Отчуждение, необходимость и свобода

Отчуждение, необходимость и свобода

Маркс и Энгельс и раньше, материалистически перерабатывая и обогащая новым содержанием гегелевскую и фейербаховскую концепции отчуждения, ставили вопрос о порабощении человека разделением труда, о господстве продукта труда над производителем и т.д. В «Немецкой идеологии» эти положения получают дальнейшее развитие. Господство овеществленного, мертвого, труда над живым, общественных отношений вообще над людьми характеризуется как закономерность развития классово-антагонистического общества. «Это закрепление социальной деятельности, это консолидирование нашего собственного продукта в какую-то вещественную силу, господствующую над нами, вышедшую из-под нашего контроля, идущую вразрез с нашими ожиданиями и сводящую на нет наши расчёты, является одним из главных моментов в предшествующем историческом развитии» [1, т. 3, с. 32]. Социальное отчуждение – особый вид разрушительного и угнетающего обратного воздействия. Тот факт, что совокупная сила индивидов становится чуждой, над ними стоящей властью, не только не зависящей от их воли, но, напротив, господствующей над нею, имеет эмпирически констатируемую основу – частную собственность.

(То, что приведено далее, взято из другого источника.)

-- ==== Sys2Proof/Machine/Engine.lean ====
section
/-! DEFINITION. The permutation engine: the microprogram of 120 micro-operations (R140, R142, R145), and the round and the
permutation as functions of the lanes (R143, R144). -/

namespace Sys2Proof.Machine

/-- Issue (R142): execute the micro-operation at `SEQ` and advance. -/
def issue (s : State) : State :=
  match s.seq.step with
  | .theta => runTheta s
  | .rho => runRho s
  | .pi => runPi s
  | .chi => runChi s
  | .iota => runIota s

/-- `n` issues in a row. -/
def issueTimes : Nat → State → State
  | 0, s => s
  | n + 1, s => issueTimes n (issue s)

/-- `KECCAK_F()` (R145): call the engine, then 120 times execute the micro-operation at `SEQ` and advance. -/
def keccakF (s : State) : State := issueTimes Config.microOps (callEngine s)

/-- `ROUND(x, rnd) = IOTA(CHI(PI(RHO(THETA(x)))), rnd)` (R143). -/
def roundLanes (x : Lanes) (rnd : Fin 24) : Lanes :=
  iotaLanes rnd (chiLanes (piLanes (rhoLanes (thetaLanes x))))

/-- `KF` (R144): round 0 first, round 23 last. -/
def keccakLanes (x : Lanes) : Lanes := (List.finRange 24).foldl roundLanes x

end Sys2Proof.Machine
end

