-- ==== Sys2Proof/Laws/Engine.lean ====
section
/-! SUPPORT. The micro-operations and the engine: what an issue writes, and how issues compose. -/

namespace Sys2Proof.Machine

/-- An issue changes the lanes and the sequencer, nothing else (R110). -/
theorem issue_frame (s : State) :
    issue s = { s with lanes := (issue s).lanes, seq := s.seq.next, engine := (advance s).engine } := by
  unfold issue
  cases s.seq.step <;> rfl

theorem issueTimes_add (m n : Nat) (s : State) : issueTimes (m + n) s = issueTimes n (issueTimes m s) := by
  induction m generalizing s with
  | zero => rw [Nat.zero_add, issueTimes]
  | succ m ih => rw [Nat.succ_add, issueTimes, ih, issueTimes]

/-- Whatever the number of issues, the registers outside the engine are as before (R145). -/
theorem issueTimes_frame (n : Nat) (s : State) :
    issueTimes n s = { s with
      lanes := (issueTimes n s).lanes, seq := (issueTimes n s).seq, engine := (issueTimes n s).engine } := by
  induction n generalizing s with
  | zero => rfl
  | succ n ih =>
    rw [issueTimes, ih (issue s), issue_frame s]

/-- The permutation reads and writes none of the driver's registers (R145). -/
theorem keccakF_frame (s : State) :
    keccakF s = { s with lanes := (keccakF s).lanes, seq := (keccakF s).seq, engine := (keccakF s).engine } := by
  unfold keccakF
  rw [issueTimes_frame, callEngine]

@[simp] theorem keccakF_dsize (s : State) : (keccakF s).dsize = s.dsize := by rw [keccakF_frame]
@[simp] theorem keccakF_rate (s : State) : (keccakF s).rate = s.rate := by rw [keccakF_frame]
@[simp] theorem keccakF_fill (s : State) : (keccakF s).fill = s.fill := by rw [keccakF_frame]
@[simp] theorem keccakF_phase (s : State) : (keccakF s).phase = s.phase := by rw [keccakF_frame]
@[simp] theorem keccakF_flt (s : State) : (keccakF s).flt = s.flt := by rw [keccakF_frame]
@[simp] theorem keccakF_out (s : State) : (keccakF s).out = s.out := by rw [keccakF_frame]
@[simp] theorem keccakF_inputs (s : State) : (keccakF s).inputs = s.inputs := by rw [keccakF_frame]
@[simp] theorem keccakF_hostBE (s : State) : (keccakF s).hostBE = s.hostBE := by rw [keccakF_frame]
@[simp] theorem keccakF_resets (s : State) : (keccakF s).resets = s.resets := by rw [keccakF_frame]

/-! ## One round of five issues (R143) -/

theorem seq_eta {s : State} {q : Seq} (h : s.seq = q) : s = { s with seq := q } := by subst h; rfl

/-- Five issues from the start of a round are the round, and leave the sequencer at the next one. -/
theorem issueTimes_round (s : State) (rnd : Fin 24) (h : s.seq = ⟨rnd, .theta⟩) :
    issueTimes 5 s = { s with
      lanes := roundLanes s.lanes rnd
      seq := Seq.next ⟨rnd, .iota⟩
      engine := if rnd = 23 then .idle else s.engine } := by
  rw [seq_eta h]
  simp only [issueTimes, issue, runTheta, runRho, runPi, runChi, runIota, advance, Seq.next, Seq.last, Seq.mk.injEq,
    reduceCtorEq, and_false, if_false, and_true, roundLanes]

end Sys2Proof.Machine
end

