-- ==== Sys2Proof/Laws/Decode.lean ====
section
/-! SUPPORT. The fields of an encoded command word read back. -/

namespace Sys2Proof

@[simp] theorem opField_commandWord (op : Byte) (arg : Lane) : opField (commandWord op arg) = op := by
  apply BitVec.eq_of_getLsbD_eq
  intro i hi
  rw [opField, commandWord, BitVec.getLsbD_extractLsb', BitVec.getLsbD_append]
  simp [hi]

@[simp] theorem argField_commandWord (op : Byte) (arg : Lane) : argField (commandWord op arg) = arg := by
  apply BitVec.eq_of_getLsbD_eq
  intro i hi
  rw [argField, commandWord, BitVec.getLsbD_extractLsb', BitVec.getLsbD_append]
  simp [hi]

/-- A byte operand leaves the reserved bits of `ARG` zero (R81). -/
@[simp] theorem argReserved_setWidth (b : Byte) : argReserved (b.setWidth 64) = 0 := by
  apply BitVec.eq_of_getLsbD_eq
  intro i hi
  simp [argReserved, BitVec.getLsbD_extractLsb', BitVec.getLsbD_setWidth]

@[simp] theorem argLow_setWidth (b : Byte) : argLow (b.setWidth 64) = b := by
  apply BitVec.eq_of_getLsbD_eq
  intro i hi
  simp [argLow, BitVec.getLsbD_setWidth, hi]
  omega

end Sys2Proof
end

В «Экономическо-философских рукописях» речь шла об отчуждении труда, порождающем частную собственность как основу последующего развития отчуждения. В «Немецкой идеологии» понятие отчуждения обогащается новым историческим и экономическим содержанием, конкретизируется, уточняется. Маркс и Энгельс теперь характеризуют отчуждение прежде всего как порабощение людей антагонистическими формами общественного разделения труда, в силу которого «духовная и материальная деятельность, наслаждение и труд, производство и потребление выпадают на долю различных индивидов» [1, т. 3, с. 31]. Поэтому вместе с разделением труда в его развитой форме, которая, согласно Марксу, предполагает не только противоположность между физическим и умственным трудом, но и неравное распределение труда и его продуктов [см. там же], дано уже и социальное неравенство. Больше того, «разделение труда и частная собственность, это – тождественные выражения: в одном случае говорится по отношению к деятельности то же самое, что в другом – по отношению к продукту деятельности» [там же].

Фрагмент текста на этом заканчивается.